Of the remaining hours, the Court identified a number of hours that are specific to the failed negligence claim, and that relate to issues other than causation and damages. Thus, even though CBM's proof on the negligence and breach of contract claims overlapped in some respects, the Court will exclude hours identifiable solely as relating to the negligence claim. This includes time related to experts Bridges and van der Heide, and research and motions on issues regarding vessel mooring and negligence presumptions. This reduction is appropriate for the additional reason that even with respect to the contract claim, CBM achieved limited success. These reductions result in a fee award based on 264.7 hours at a rate of $300.00 per hour, or $79,410.00.

These entries are on 8/6/19 (1.2 hrs); 6/3/20 (9.0 hrs); 6/8/20 (1.5 hrs); 6/9/20 (4.8 hrs); 6/10/20 (8.5 hrs); 7/24/20 (1.9 hrs); 9/15/20 (4.4 hrs); 9/17/20 (0.4 hrs); 10/2/20 (0.4 hrs); 10/8/20 (2.5 hrs); 10/23/20 (1.5 hrs); and 10/26/20 (1.5 hrs).

3. Multipliers

CBM retained Attorney Cattie on a contingency fee basis. [ECF 228] at 9. Specifically, CBM agreed to pay Attorney Cattie "33.33% of any recovery in this matter, plus any advanced costs and expenses." [ECF 228-3] ¶ 5. In addition to seeking reimbursement at an hourly rate for Attorney Cattie's work, CBM seeks a contingency multiplier of 50% of the lodestar plus an additional delay multiplier of 10% of the lodestar. [ECF 228] at 12-13. Subbase does not address CBM's request for contingency and delay multipliers.

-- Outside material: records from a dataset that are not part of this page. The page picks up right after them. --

-- ==== Sys2Proof/Laws/State.lean ====
section
/-! SUPPORT. One lemma per field for each update of the state, each true by rfl. -/

namespace Sys2Proof.Machine

/-! ## R158: completion -/

@[simp] theorem State.complete_params (s : State) (code : ErrorCode) : (s.complete code).params = s.params := rfl
@[simp] theorem State.complete_ready (s : State) (code : ErrorCode) : (s.complete code).ready = s.ready := rfl
@[simp] theorem State.complete_done (s : State) (code : ErrorCode) : (s.complete code).done = true := rfl
@[simp] theorem State.complete_err (s : State) (code : ErrorCode) : (s.complete code).err = (code != .ok) := rfl
@[simp] theorem State.complete_errCode (s : State) (code : ErrorCode) : (s.complete code).errCode = code := rfl
@[simp] theorem State.complete_overrun (s : State) (code : ErrorCode) : (s.complete code).overrun = s.overrun := rfl
@[simp] theorem State.complete_accViol (s : State) (code : ErrorCode) : (s.complete code).accViol = s.accViol := rfl
@[simp] theorem State.complete_busErr (s : State) (code : ErrorCode) : (s.complete code).busErr = s.busErr := rfl
@[simp] theorem State.complete_irqEn (s : State) (code : ErrorCode) : (s.complete code).irqEn = s.irqEn := rfl
@[simp] theorem State.complete_irqPend (s : State) (code : ErrorCode) : (s.complete code).irqPend = true := rfl
@[simp] theorem State.complete_lcmd (s : State) (code : ErrorCode) : (s.complete code).lcmd = s.lcmd := rfl
@[simp] theorem State.complete_seq (s : State) (code : ErrorCode) : (s.complete code).seq = .idle := rfl
@[simp] theorem State.complete_stage (s : State) (code : ErrorCode) : (s.complete code).stage = .issue := rfl
@[simp] theorem State.complete_parser (s : State) (code : ErrorCode) : (s.complete code).parser = s.parser := rfl
@[simp] theorem State.complete_gfTab (s : State) (code : ErrorCode) : (s.complete code).gfTab = s.gfTab := rfl
@[simp] theorem State.complete_dlen (s : State) (code : ErrorCode) : (s.complete code).dlen = s.dlen := rfl
@[simp] theorem State.complete_cwCount (s : State) (code : ErrorCode) : (s.complete code).cwCount = s.cwCount := rfl
@[simp] theorem State.complete_remBits (s : State) (code : ErrorCode) : (s.complete code).remBits = s.remBits := rfl
@[simp] theorem State.complete_totalCw (s : State) (code : ErrorCode) : (s.complete code).totalCw = s.totalCw := rfl
@[simp] theorem State.complete_nBlocks (s : State) (code : ErrorCode) : (s.complete code).nBlocks = s.nBlocks := rfl
@[simp] theorem State.complete_ecCount (s : State) (code : ErrorCode) : (s.complete code).ecCount = s.ecCount := rfl
@[simp] theorem State.complete_errCnt (s : State) (code : ErrorCode) : (s.complete code).errCnt = s.errCnt := rfl
@[simp] theorem State.complete_failBlk (s : State) (code : ErrorCode) : (s.complete code).failBlk = s.failBlk := rfl
@[simp] theorem State.complete_bitPos (s : State) (code : ErrorCode) : (s.complete code).bitPos = s.bitPos := rfl
@[simp] theorem State.complete_nChunk (s : State) (code : ErrorCode) : (s.complete code).nChunk = s.nChunk := rfl
@[simp] theorem State.complete_outLen (s : State) (code : ErrorCode) : (s.complete code).outLen = s.outLen := rfl
@[simp] theorem State.complete_erase (s : State) (code : ErrorCode) : (s.complete code).erase = s.erase := rfl
@[simp] theorem State.complete_mem (s : State) (code : ErrorCode) : (s.complete code).mem = s.mem := rfl
@[simp] theorem State.complete_rdata (s : State) (code : ErrorCode) : (s.complete code).rdata = s.rdata := rfl
@[simp] theorem State.complete_draws (s : State) (code : ErrorCode) : (s.complete code).draws = s.draws := rfl
@[simp] theorem State.complete_host (s : State) (code : ErrorCode) : (s.complete code).host = s.host := rfl
@[simp] theorem State.complete_busy (s : State) (code : ErrorCode) : (s.complete code).busy = false := rfl

/-! ## R156: acceptance -/

@[simp] theorem State.accept_params (s : State) (w : Word) : (s.accept w).params = s.params := rfl
@[simp] theorem State.accept_ready (s : State) (w : Word) : (s.accept w).ready = s.ready := rfl
@[simp] theorem State.accept_done (s : State) (w : Word) : (s.accept w).done = false := rfl
@[simp] theorem State.accept_err (s : State) (w : Word) : (s.accept w).err = false := rfl
@[simp] theorem State.accept_errCode (s : State) (w : Word) : (s.accept w).errCode = .ok := rfl
@[simp] theorem State.accept_overrun (s : State) (w : Word) : (s.accept w).overrun = s.overrun := rfl
@[simp] theorem State.accept_accViol (s : State) (w : Word) : (s.accept w).accViol = s.accViol := rfl
@[simp] theorem State.accept_busErr (s : State) (w : Word) : (s.accept w).busErr = s.busErr := rfl
@[simp] theorem State.accept_irqEn (s : State) (w : Word) : (s.accept w).irqEn = s.irqEn := rfl
@[simp] theorem State.accept_irqPend (s : State) (w : Word) : (s.accept w).irqPend = s.irqPend := rfl
@[simp] theorem State.accept_lcmd (s : State) (w : Word) : (s.accept w).lcmd = w := rfl
@[simp] theorem State.accept_seq (s : State) (w : Word) : (s.accept w).seq = .run := rfl
@[simp] theorem State.accept_stage (s : State) (w : Word) : (s.accept w).stage = .issue := rfl
@[simp] theorem State.accept_parser (s : State) (w : Word) : (s.accept w).parser = s.parser := rfl
@[simp] theorem State.accept_gfTab (s : State) (w : Word) : (s.accept w).gfTab = s.gfTab := rfl
@[simp] theorem State.accept_dlen (s : State) (w : Word) : (s.accept w).dlen = s.dlen := rfl
@[simp] theorem State.accept_cwCount (s : State) (w : Word) : (s.accept w).cwCount = s.cwCount := rfl
@[simp] theorem State.accept_remBits (s : State) (w : Word) : (s.accept w).remBits = s.remBits := rfl
@[simp] theorem State.accept_totalCw (s : State) (w : Word) : (s.accept w).totalCw = s.totalCw := rfl
@[simp] theorem State.accept_nBlocks (s : State) (w : Word) : (s.accept w).nBlocks = s.nBlocks := rfl
@[simp] theorem State.accept_ecCount (s : State) (w : Word) : (s.accept w).ecCount = s.ecCount := rfl
@[simp] theorem State.accept_errCnt (s : State) (w : Word) : (s.accept w).errCnt = s.errCnt := rfl
@[simp] theorem State.accept_failBlk (s : State) (w : Word) : (s.accept w).failBlk = s.failBlk := rfl
@[simp] theorem State.accept_bitPos (s : State) (w : Word) : (s.accept w).bitPos = s.bitPos := rfl
@[simp] theorem State.accept_nChunk (s : State) (w : Word) : (s.accept w).nChunk = s.nChunk := rfl
@[simp] theorem State.accept_outLen (s : State) (w : Word) : (s.accept w).outLen = s.outLen := rfl
@[simp] theorem State.accept_erase (s : State) (w : Word) : (s.accept w).erase = s.erase := rfl
@[simp] theorem State.accept_mem (s : State) (w : Word) : (s.accept w).mem = s.mem := rfl
@[simp] theorem State.accept_rdata (s : State) (w : Word) : (s.accept w).rdata = s.rdata := rfl
@[simp] theorem State.accept_draws (s : State) (w : Word) : (s.accept w).draws = s.draws := rfl
@[simp] theorem State.accept_host (s : State) (w : Word) : (s.accept w).host = s.host := rfl
@[simp] theorem State.accept_busy (s : State) (w : Word) : (s.accept w).busy = true := rfl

Generally, "the district court has the discretion to make certain adjustments to the lodestar." Rode, 892 F.2d at 1183. For example, the court may award a contingency multiplier "to compensate counsel for the riskiness of undertaking the litigation." Id. at 1184 (quotation marks omitted). However, such multipliers are awarded "only in rare cases," and require the petitioner to demonstrate "(1) how the market treats contingency fee cases as a class differently from hour fee cases; (2) the degree to which the relevant market compensates for contingency; (3) that the amount determined by the market to compensate for contingency is not more than would be necessary to attract competent counsel both in the relevant market and its case; and (4) that without an adjustment for risk the prevailing party would have faced substantial difficulties in finding counsel in the local or other relevant market." Id. (citing and quoting Pennsylvania v. Delaware Valley Citizens' Council for Clean Air, 483 U.S. 711, 731-33 (1987) (quotation marks omitted)). A court may also award a delay multiplier, which "is essentially equivalent to an award of interest." Student Pub. Interest Research Grp. of N.J. v. AT&T Bell Labs., 842 F.2d 1436, 1453 (3d Cir. 1988). Here, too, however, the petitioner must satisfy a high burden; the petitioner must produce "carefully developed evidence of the costs to plaintiffs of receiving the delayed payment for services." Id. (quotation marks omitted).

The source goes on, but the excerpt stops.